> **WHAT YOU HAVE TO DO**
Check every line of the data below for the string "obtain", and copy the ones that hold it.

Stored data
/-! ### An instruction that does no more -/

/-- An instruction whose effect is on its gang, and that completes. -/
theorem effect_completes {i : Instr} {s : State} {g : Gang} (hg : s.gang? s.cur.gid = some g) (hc : s.cur.cap = none) (hr : s.cur.regens = []) (parts : List Nat)
    {f : Gang → Gang} (hf : ∀ g, (f g).gid = g.gid) {regs : Nat → Reg → Option Word} {view : Thread → View}
    (h : g.Effect (f g) regs view) : Went s ((s.modGang s.cur.gid f).complete i parts) regs view := by
  obtain ⟨c1, ⟨g', hg', ck, cb⟩, l, c3⟩ := complete_after_modGang hg hc hr i parts f hf
  refine ⟨c1, c1.sameBytes, fun g0 hgg => ?_, ⟨fun n r => ?_, fun g0 n num hgg hn => ?_⟩, fun n x hx => ?_⟩
  · rw [hg] at hgg; cases hgg
    exact ⟨g', hg', keeps_apart h.apart ck⟩
  · have : s.reg s.cur.gid n r = g.readReg r n := by unfold State.reg; rw [hg]; rfl
    rw [State.reg_of_beads hg' ck.trap cb, h.regs, this]
  · rw [hg] at hgg; cases hgg
    rw [State.beadOf_gang hg', State.beadOf_gang hg, cb, h.apart.hidden n num hn]
  · have hx' : g.thread? n = some x := by unfold State.thread? at hx; rw [hg] at hx; exact hx
    obtain ⟨f', p, ht⟩ := h.threads n
    rw [c3, ht, hx']
    have := p x (Gang.thread?_thr hx')
    refine ⟨_, rfl, ?_⟩
    rw [Thread.went_view, this.1, this.2]

/-- An instruction that has all it needs, whose effect is on its gang, and that completes. -/
theorem effect_complete {i : Instr} {s : State} {e : Env} (he : s.env? s.cur.gid = some e) (hc : s.cur.cap = none) (hr : s.cur.regens = []) (parts : List Nat)
    {f : Gang → Gang} (hf : ∀ g, (f g).gid = g.gid) {regs : Nat → Reg → Option Word} {view : Thread → View}
    (h : e.g.Effect (f e.g) regs view) : Went s ((s.modGang s.cur.gid f).complete i parts) regs view :=
  effect_completes (State.env?_gang he) hc hr parts hf h

theorem State.modGang_id (s : State) (gid : Nat) : s.modGang gid id = s := by
  unfold State.modGang
  simp

/-- An instruction that changes nothing completes. -/
theorem nothing_completes {i : Instr} {s : State} {g : Gang} (hg : s.gang? s.cur.gid = some g) (hc : s.cur.cap = none) (hr : s.cur.regens = []) (parts : List Nat) :
    Went s (s.complete i parts) (fun _ _ => none) Thread.view := by
  have := effect_completes (i := i) hg hc hr parts (f := id) (fun _ => rfl) (Gang.Effect.refl g)
  rwa [State.modGang_id] at this

theorem nothing_complete {i : Instr} {s : State} {e : Env} (he : s.env? s.cur.gid = some e) (hc : s.cur.cap = none) (hr : s.cur.regens = []) (parts : List Nat) :
    Went s (s.complete i parts) (fun _ _ => none) Thread.view := by
  have := effect_complete (i := i) he hc hr parts (f := id) (fun _ => rfl) (Gang.Effect.refl e.g)
  rwa [State.modGang_id] at this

> **SOLUTION**
  obtain ⟨c1, ⟨g', hg', ck, cb⟩, l, c3⟩ := complete_after_modGang hg hc hr i parts f hf
    obtain ⟨f', p, ht⟩ := h.threads n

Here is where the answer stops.